### [About this task]
This exercise asks for every line of the material that includes the word "colLo".
'''
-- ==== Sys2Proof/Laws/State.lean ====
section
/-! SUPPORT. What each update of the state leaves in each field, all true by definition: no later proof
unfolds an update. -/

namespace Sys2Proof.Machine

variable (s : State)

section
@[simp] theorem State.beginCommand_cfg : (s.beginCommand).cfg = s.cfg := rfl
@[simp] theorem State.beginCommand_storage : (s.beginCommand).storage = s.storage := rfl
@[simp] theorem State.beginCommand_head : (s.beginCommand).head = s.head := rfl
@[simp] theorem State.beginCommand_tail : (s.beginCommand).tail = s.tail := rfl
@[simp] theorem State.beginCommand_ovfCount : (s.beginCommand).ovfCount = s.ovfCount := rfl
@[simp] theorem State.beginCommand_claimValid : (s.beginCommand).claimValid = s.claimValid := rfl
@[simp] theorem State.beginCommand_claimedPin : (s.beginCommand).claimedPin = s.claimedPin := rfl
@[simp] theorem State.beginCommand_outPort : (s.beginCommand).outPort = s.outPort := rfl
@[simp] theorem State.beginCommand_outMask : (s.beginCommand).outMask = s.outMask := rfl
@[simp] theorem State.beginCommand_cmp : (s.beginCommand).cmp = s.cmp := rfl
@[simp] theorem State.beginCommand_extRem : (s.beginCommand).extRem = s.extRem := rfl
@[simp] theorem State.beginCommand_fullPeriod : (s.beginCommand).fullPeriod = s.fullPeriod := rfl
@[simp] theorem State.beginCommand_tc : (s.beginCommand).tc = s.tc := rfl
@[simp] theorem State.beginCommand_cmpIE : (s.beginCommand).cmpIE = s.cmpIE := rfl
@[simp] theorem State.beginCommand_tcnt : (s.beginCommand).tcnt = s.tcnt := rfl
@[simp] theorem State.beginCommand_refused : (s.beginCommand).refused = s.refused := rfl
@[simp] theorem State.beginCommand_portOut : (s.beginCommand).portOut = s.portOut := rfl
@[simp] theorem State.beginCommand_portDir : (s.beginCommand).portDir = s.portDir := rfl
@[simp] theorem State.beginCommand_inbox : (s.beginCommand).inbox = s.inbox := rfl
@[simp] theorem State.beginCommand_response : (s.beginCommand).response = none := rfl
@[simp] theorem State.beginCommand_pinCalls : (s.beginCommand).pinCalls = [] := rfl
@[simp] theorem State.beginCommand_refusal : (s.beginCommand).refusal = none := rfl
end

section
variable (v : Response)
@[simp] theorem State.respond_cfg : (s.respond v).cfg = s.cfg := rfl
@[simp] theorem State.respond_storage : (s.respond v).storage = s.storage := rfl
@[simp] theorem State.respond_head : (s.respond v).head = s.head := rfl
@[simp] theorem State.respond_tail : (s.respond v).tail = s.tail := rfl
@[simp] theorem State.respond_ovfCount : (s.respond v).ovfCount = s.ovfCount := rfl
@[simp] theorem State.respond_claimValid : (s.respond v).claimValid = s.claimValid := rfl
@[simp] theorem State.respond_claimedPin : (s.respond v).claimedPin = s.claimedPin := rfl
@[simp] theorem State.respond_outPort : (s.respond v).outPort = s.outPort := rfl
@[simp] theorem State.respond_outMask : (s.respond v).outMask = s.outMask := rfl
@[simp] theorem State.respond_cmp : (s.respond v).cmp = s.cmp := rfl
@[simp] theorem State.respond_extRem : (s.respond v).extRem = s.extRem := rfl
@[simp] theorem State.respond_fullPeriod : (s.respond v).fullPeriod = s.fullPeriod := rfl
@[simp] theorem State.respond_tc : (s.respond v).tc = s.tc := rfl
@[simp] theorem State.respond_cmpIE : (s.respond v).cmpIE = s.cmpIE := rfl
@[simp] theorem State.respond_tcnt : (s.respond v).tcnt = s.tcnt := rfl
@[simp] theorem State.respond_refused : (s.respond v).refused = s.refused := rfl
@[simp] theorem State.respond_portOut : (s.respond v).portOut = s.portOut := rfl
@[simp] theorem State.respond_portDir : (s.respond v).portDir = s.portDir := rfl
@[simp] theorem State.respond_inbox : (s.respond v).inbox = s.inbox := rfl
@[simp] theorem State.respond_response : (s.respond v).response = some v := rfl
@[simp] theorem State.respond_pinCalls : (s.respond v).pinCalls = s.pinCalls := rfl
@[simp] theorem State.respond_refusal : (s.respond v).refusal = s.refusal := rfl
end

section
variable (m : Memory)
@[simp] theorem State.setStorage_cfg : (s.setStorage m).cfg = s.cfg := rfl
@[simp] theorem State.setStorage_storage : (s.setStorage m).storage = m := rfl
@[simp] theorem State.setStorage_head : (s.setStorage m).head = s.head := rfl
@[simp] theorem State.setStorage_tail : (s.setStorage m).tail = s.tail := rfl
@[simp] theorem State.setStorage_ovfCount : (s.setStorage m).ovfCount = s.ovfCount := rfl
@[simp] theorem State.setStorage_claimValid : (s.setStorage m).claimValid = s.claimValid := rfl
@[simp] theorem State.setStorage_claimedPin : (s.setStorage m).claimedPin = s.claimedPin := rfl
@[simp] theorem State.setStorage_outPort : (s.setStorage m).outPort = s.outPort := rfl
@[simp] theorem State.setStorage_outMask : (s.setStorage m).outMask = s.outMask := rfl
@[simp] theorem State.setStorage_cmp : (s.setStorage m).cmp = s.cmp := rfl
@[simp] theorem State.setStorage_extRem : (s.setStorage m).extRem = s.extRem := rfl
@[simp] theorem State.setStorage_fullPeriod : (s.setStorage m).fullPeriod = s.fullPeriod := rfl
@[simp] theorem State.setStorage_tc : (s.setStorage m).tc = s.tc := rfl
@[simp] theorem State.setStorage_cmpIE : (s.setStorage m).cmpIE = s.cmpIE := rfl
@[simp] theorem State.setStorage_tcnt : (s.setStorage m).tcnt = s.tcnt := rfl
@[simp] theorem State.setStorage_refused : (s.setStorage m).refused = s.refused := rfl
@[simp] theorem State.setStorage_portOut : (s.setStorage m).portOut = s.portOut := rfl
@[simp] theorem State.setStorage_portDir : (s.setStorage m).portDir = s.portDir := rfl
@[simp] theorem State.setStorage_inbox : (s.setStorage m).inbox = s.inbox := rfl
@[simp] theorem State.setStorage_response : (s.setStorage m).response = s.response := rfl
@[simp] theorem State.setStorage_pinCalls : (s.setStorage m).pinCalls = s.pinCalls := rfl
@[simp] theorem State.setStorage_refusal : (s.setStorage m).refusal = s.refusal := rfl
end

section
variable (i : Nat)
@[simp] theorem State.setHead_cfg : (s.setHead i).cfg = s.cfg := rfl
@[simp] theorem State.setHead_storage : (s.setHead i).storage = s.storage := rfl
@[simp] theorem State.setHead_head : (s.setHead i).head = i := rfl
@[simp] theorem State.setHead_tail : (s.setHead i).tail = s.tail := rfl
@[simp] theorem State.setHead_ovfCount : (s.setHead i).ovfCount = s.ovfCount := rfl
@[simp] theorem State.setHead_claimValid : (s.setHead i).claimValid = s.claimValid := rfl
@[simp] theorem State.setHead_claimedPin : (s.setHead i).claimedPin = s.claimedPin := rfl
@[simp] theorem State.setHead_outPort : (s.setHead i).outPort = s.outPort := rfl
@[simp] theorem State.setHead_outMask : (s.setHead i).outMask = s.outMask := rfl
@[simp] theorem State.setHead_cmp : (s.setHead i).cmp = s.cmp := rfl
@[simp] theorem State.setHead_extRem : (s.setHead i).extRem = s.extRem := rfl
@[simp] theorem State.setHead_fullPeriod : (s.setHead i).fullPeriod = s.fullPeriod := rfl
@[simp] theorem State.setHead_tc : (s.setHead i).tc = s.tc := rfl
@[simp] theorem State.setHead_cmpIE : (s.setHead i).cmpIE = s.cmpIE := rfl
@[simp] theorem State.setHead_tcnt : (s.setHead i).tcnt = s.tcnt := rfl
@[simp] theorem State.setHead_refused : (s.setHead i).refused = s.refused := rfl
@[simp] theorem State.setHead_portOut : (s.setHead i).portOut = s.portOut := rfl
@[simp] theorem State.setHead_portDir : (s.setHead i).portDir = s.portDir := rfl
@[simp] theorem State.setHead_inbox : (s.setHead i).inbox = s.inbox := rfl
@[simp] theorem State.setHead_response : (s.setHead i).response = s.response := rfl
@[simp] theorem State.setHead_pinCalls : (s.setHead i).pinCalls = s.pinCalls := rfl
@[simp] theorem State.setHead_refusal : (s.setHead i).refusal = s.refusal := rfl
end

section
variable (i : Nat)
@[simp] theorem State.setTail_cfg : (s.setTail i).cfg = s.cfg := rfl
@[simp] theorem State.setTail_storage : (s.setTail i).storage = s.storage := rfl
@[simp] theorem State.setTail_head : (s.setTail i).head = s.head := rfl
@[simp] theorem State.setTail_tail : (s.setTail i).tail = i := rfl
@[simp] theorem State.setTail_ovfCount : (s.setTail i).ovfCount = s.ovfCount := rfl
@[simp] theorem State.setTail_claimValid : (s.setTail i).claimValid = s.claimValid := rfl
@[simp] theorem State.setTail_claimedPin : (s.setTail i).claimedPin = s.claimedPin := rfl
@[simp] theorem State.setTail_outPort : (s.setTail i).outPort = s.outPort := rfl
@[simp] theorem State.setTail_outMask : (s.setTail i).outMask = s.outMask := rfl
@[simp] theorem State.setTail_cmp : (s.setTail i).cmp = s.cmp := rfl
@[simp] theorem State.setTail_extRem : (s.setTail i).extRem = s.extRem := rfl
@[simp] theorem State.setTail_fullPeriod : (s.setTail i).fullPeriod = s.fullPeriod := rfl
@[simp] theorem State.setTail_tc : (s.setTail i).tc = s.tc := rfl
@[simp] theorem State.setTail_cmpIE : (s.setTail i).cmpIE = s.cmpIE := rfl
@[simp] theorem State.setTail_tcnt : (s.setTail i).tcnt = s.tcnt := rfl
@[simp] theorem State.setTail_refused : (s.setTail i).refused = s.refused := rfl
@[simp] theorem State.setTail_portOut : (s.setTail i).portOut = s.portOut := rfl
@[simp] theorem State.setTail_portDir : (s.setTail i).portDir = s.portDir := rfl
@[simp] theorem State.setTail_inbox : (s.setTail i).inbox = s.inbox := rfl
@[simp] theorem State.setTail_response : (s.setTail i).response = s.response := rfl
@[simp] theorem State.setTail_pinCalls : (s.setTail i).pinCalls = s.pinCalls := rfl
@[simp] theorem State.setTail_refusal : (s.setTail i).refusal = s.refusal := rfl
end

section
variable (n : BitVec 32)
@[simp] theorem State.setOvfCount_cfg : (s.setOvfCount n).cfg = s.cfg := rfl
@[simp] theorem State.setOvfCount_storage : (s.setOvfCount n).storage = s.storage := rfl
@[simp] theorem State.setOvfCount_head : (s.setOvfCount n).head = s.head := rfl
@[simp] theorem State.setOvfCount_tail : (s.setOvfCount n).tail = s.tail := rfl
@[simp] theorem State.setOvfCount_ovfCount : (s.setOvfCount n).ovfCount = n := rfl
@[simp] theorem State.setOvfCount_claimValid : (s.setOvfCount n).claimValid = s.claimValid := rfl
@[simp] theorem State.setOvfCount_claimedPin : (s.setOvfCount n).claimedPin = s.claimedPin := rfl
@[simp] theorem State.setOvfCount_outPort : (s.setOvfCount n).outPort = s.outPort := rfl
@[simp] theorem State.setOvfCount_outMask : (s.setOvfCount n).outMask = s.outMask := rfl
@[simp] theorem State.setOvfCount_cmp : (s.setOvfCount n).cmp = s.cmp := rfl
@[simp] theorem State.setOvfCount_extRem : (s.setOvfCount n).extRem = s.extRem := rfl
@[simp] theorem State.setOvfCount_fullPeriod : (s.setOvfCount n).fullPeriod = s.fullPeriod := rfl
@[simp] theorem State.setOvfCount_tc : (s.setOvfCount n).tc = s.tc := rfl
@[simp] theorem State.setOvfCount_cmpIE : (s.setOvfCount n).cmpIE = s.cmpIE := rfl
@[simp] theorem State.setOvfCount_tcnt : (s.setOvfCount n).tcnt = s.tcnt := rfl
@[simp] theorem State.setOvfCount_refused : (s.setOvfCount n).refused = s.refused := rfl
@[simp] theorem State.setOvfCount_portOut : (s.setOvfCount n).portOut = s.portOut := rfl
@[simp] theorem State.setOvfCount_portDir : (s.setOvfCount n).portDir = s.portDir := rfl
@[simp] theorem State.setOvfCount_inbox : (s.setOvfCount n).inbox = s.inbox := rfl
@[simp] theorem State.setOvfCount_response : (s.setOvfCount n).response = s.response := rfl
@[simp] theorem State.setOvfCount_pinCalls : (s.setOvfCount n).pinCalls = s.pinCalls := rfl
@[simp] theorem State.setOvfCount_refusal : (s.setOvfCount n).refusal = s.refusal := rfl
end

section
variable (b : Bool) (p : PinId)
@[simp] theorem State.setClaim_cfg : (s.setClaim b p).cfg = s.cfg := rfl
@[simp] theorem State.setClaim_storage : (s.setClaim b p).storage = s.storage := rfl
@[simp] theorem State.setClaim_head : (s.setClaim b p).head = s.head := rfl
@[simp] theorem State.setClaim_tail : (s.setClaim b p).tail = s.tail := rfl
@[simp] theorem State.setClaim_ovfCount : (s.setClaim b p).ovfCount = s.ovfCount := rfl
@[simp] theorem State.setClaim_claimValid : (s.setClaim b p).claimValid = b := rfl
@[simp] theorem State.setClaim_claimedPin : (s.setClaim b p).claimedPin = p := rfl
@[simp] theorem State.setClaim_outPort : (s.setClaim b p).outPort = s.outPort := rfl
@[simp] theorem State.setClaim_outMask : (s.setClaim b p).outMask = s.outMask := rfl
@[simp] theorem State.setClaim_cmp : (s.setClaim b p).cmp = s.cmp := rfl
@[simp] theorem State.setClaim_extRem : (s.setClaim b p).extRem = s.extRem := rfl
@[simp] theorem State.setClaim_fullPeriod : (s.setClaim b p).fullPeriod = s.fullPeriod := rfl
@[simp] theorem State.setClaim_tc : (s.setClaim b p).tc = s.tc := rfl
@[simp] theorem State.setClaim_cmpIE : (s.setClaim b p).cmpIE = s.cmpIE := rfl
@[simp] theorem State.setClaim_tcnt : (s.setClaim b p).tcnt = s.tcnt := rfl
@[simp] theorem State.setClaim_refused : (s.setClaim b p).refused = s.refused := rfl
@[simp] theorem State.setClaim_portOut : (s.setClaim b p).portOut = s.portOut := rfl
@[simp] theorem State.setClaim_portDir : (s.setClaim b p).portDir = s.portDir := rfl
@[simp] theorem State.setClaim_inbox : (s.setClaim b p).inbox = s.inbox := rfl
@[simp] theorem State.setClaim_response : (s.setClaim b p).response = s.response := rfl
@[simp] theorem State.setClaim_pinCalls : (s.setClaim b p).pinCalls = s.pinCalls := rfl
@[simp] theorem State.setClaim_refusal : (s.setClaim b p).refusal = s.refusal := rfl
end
'''
'''
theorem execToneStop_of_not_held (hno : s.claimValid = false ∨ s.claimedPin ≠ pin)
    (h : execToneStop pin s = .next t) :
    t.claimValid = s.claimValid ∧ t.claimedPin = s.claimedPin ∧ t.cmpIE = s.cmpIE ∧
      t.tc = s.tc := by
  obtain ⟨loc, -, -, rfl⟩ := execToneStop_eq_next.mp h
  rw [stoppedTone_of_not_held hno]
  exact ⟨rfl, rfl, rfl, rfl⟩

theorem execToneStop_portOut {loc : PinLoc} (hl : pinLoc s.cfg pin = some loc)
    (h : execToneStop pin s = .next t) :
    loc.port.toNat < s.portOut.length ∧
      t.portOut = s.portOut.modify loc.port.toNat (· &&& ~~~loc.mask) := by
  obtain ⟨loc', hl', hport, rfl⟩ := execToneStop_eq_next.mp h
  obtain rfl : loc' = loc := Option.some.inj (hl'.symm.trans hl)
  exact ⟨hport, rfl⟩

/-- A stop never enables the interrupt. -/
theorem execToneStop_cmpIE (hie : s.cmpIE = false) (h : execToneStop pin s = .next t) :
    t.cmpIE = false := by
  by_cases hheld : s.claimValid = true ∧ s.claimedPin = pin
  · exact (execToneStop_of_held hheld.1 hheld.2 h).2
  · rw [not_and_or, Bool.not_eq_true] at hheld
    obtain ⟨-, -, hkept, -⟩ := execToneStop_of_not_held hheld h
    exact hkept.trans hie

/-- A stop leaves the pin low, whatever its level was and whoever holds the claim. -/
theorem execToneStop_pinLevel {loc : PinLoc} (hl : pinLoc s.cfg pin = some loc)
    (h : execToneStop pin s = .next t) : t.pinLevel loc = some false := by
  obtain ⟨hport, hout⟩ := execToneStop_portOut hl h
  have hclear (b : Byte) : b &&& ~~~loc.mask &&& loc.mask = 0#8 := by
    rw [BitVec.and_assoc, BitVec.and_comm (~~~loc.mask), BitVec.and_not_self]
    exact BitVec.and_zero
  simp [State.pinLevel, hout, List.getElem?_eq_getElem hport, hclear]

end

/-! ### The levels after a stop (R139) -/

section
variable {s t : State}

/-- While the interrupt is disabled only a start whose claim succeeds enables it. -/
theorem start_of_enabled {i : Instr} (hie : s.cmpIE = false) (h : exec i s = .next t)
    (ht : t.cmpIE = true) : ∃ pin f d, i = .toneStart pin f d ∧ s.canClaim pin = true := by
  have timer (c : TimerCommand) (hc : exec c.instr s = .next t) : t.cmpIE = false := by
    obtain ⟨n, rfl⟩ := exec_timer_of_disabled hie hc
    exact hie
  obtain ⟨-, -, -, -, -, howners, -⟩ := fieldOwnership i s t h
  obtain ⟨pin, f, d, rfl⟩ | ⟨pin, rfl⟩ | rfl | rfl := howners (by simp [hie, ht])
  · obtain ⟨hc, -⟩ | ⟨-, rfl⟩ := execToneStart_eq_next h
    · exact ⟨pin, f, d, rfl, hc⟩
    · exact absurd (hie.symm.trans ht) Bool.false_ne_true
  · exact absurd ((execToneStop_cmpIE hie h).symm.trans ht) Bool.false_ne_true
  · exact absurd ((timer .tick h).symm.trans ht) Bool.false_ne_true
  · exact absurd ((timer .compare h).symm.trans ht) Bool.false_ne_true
'''
'''
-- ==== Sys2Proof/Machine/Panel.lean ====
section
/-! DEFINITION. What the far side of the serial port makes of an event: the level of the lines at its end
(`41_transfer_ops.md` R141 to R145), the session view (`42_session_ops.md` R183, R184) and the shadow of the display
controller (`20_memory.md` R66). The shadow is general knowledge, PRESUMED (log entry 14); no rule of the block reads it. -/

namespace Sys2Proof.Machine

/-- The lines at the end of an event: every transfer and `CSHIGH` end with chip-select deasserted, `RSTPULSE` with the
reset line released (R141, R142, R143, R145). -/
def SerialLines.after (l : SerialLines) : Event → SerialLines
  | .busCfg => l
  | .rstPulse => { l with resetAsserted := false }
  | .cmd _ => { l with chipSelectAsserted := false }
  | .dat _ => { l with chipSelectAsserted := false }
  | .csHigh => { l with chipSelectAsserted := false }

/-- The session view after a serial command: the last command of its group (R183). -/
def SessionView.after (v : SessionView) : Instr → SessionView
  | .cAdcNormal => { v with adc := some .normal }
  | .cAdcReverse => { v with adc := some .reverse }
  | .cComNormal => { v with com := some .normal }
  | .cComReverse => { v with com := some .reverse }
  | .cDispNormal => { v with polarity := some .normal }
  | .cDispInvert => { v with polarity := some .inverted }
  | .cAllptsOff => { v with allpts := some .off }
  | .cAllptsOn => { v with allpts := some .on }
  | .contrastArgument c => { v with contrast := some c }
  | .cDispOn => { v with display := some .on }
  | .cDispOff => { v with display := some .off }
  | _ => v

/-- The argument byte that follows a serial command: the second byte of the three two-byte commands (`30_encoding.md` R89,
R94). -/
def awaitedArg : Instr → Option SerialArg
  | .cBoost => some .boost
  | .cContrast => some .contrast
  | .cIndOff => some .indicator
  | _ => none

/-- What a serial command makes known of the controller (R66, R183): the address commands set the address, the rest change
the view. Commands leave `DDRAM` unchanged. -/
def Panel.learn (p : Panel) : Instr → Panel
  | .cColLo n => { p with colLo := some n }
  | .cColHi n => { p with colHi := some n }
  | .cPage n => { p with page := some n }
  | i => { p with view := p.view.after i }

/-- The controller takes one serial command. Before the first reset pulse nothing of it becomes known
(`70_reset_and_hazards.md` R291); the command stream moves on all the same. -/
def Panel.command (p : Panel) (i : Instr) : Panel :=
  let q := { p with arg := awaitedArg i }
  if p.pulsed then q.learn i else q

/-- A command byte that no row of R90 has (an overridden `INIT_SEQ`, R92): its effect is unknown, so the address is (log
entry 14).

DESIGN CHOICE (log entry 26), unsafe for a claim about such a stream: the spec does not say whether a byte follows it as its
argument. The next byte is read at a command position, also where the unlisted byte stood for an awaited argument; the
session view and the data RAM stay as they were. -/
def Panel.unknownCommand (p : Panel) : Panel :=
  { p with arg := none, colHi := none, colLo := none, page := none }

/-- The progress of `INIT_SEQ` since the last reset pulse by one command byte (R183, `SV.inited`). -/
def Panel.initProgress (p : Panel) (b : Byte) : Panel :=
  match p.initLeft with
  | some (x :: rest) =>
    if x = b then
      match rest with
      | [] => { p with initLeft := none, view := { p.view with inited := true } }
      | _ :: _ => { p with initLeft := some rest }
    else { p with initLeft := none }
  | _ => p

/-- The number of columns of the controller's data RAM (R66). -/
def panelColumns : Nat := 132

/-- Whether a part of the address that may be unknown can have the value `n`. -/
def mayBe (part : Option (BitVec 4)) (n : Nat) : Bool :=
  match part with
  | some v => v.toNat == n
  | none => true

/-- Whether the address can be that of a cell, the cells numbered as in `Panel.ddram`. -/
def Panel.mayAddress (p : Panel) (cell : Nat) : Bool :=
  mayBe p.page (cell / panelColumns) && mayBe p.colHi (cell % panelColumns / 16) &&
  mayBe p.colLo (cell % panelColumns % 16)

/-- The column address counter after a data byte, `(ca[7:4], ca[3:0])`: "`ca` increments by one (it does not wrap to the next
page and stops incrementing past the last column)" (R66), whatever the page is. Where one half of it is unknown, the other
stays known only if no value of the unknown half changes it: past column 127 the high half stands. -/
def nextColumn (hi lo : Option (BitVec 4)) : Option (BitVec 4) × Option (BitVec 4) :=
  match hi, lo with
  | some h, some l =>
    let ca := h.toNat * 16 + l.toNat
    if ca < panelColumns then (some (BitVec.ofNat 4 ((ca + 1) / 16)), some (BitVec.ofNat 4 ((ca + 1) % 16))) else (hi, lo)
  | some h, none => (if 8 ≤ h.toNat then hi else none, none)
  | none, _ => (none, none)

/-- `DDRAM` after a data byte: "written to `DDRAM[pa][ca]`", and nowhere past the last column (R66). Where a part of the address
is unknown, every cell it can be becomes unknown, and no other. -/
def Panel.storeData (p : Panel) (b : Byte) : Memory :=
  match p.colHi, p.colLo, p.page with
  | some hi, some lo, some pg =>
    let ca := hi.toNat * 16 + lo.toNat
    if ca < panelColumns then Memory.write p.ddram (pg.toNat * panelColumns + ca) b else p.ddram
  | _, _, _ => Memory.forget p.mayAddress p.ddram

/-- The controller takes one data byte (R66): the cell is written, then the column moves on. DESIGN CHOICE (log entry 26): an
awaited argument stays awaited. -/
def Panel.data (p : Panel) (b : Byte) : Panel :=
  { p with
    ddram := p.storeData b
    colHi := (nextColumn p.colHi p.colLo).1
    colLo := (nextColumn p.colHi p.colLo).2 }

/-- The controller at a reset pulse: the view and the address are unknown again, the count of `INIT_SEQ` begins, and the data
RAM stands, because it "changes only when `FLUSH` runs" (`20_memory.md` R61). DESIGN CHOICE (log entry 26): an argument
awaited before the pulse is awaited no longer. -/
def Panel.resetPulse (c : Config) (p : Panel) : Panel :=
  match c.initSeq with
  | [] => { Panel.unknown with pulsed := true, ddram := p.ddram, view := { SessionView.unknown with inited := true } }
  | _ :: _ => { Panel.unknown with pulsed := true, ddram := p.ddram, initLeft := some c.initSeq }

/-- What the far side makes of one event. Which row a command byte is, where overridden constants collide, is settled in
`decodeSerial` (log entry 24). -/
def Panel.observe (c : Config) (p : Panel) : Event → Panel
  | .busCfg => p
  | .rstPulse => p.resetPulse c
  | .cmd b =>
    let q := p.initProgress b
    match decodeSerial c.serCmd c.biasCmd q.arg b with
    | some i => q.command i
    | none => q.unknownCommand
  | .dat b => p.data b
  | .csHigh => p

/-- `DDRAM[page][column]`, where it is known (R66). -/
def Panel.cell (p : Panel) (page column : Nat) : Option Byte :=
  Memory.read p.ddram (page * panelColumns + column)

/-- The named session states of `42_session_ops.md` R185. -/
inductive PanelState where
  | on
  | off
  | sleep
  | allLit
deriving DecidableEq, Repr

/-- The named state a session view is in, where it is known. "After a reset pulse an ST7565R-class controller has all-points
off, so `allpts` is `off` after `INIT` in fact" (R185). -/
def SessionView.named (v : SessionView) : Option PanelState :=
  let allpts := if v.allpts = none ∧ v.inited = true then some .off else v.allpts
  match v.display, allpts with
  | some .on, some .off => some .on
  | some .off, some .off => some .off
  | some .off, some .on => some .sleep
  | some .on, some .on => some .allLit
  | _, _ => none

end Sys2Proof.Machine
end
'''
### [Exercise answer]
  | .cColLo n => { p with colLo := some n }
  { p with arg := none, colHi := none, colLo := none, page := none }
  mayBe p.colLo (cell % panelColumns % 16)
  match p.colHi, p.colLo, p.page with
    colHi := (nextColumn p.colHi p.colLo).1
    colLo := (nextColumn p.colHi p.colLo).2 }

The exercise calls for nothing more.